§ **What the task requires**
Extract exactly and only the lines of the data below, starting at the line with "s.kv := rfl" and stopping after the final line.

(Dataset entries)
• • • • • • •
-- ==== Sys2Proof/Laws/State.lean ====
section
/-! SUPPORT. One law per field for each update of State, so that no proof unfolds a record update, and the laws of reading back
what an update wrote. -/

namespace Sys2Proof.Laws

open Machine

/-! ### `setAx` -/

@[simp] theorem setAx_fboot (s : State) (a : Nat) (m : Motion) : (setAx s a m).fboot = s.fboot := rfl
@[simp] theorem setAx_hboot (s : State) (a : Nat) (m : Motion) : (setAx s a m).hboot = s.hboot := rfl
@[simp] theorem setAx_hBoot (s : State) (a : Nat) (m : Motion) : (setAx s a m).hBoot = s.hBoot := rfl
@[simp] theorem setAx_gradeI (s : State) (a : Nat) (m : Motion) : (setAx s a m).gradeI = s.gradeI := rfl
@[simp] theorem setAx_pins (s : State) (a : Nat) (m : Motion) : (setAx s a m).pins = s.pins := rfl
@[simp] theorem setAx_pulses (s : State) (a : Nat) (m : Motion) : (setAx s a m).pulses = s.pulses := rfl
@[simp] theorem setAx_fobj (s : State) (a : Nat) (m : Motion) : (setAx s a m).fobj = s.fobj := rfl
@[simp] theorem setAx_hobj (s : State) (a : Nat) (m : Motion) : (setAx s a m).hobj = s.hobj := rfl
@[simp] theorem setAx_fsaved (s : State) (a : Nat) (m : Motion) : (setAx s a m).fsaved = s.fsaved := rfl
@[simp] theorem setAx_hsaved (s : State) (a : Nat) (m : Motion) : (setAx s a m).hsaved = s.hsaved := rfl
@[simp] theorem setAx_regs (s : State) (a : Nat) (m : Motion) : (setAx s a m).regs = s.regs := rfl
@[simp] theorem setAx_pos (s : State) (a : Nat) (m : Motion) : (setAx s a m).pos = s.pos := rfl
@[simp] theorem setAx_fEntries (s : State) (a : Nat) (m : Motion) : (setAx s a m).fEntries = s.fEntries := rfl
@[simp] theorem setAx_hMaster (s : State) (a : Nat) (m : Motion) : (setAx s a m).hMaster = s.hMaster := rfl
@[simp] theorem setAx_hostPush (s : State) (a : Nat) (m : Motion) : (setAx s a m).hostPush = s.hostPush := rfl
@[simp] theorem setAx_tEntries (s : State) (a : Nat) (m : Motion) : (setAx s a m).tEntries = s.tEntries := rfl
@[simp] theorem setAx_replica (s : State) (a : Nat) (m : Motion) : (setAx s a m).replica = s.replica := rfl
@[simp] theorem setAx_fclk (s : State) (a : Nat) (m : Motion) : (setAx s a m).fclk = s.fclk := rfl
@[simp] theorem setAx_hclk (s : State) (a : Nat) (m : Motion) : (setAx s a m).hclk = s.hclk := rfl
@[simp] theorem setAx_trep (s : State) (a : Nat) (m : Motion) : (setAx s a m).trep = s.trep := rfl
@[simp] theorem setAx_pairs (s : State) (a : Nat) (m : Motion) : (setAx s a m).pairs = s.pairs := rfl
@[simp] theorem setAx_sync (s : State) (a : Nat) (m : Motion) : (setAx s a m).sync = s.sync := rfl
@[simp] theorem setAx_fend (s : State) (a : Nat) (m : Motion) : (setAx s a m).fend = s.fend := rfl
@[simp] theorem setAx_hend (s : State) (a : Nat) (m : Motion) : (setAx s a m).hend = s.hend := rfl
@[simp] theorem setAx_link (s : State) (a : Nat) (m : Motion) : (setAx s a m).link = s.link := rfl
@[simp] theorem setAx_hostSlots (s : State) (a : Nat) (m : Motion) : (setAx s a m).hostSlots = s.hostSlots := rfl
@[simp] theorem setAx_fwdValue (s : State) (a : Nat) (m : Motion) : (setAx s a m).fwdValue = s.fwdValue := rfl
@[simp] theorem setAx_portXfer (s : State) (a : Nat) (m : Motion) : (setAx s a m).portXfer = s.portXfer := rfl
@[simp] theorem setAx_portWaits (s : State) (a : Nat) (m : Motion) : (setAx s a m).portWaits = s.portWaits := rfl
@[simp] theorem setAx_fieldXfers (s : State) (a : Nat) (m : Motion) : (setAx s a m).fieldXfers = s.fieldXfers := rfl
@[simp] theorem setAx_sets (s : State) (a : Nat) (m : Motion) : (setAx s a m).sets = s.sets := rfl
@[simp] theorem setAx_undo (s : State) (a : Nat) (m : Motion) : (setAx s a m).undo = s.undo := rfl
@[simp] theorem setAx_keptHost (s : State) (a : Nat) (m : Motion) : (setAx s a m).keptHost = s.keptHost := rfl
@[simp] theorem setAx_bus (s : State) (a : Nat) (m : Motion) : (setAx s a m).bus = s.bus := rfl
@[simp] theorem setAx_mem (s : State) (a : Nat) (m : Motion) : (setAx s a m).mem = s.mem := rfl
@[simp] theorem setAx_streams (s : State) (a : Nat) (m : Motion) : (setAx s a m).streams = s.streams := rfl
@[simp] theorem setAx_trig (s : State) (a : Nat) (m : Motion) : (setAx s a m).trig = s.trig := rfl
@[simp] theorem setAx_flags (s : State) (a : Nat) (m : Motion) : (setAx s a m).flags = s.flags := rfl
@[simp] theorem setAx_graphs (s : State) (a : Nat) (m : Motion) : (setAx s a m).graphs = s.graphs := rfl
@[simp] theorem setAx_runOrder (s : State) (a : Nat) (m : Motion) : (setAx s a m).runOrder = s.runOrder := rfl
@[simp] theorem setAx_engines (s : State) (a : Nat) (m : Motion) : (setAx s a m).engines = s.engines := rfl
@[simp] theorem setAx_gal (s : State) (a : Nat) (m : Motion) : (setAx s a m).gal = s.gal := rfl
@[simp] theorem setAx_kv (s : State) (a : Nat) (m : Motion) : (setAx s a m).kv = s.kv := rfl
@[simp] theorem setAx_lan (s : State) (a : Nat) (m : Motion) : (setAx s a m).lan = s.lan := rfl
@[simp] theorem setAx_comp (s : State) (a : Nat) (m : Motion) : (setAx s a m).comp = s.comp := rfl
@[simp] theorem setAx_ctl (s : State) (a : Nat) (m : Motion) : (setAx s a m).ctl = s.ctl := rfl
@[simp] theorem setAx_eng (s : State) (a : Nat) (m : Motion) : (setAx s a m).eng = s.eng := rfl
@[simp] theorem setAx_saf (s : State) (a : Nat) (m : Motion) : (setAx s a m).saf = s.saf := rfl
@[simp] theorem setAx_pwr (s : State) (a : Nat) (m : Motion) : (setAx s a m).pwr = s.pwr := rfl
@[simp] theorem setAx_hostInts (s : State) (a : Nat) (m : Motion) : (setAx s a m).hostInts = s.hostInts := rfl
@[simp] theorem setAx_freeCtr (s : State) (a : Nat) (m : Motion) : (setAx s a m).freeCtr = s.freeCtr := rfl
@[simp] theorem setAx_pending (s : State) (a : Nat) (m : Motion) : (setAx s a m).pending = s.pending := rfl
• • • • • • •
§ **Written response**
@[simp] theorem setAx_kv (s : State) (a : Nat) (m : Motion) : (setAx s a m).kv = s.kv := rfl
@[simp] theorem setAx_lan (s : State) (a : Nat) (m : Motion) : (setAx s a m).lan = s.lan := rfl
@[simp] theorem setAx_comp (s : State) (a : Nat) (m : Motion) : (setAx s a m).comp = s.comp := rfl
@[simp] theorem setAx_ctl (s : State) (a : Nat) (m : Motion) : (setAx s a m).ctl = s.ctl := rfl
@[simp] theorem setAx_eng (s : State) (a : Nat) (m : Motion) : (setAx s a m).eng = s.eng := rfl
@[simp] theorem setAx_saf (s : State) (a : Nat) (m : Motion) : (setAx s a m).saf = s.saf := rfl
@[simp] theorem setAx_pwr (s : State) (a : Nat) (m : Motion) : (setAx s a m).pwr = s.pwr := rfl
@[simp] theorem setAx_hostInts (s : State) (a : Nat) (m : Motion) : (setAx s a m).hostInts = s.hostInts := rfl
@[simp] theorem setAx_freeCtr (s : State) (a : Nat) (m : Motion) : (setAx s a m).freeCtr = s.freeCtr := rfl
@[simp] theorem setAx_pending (s : State) (a : Nat) (m : Motion) : (setAx s a m).pending = s.pending := rfl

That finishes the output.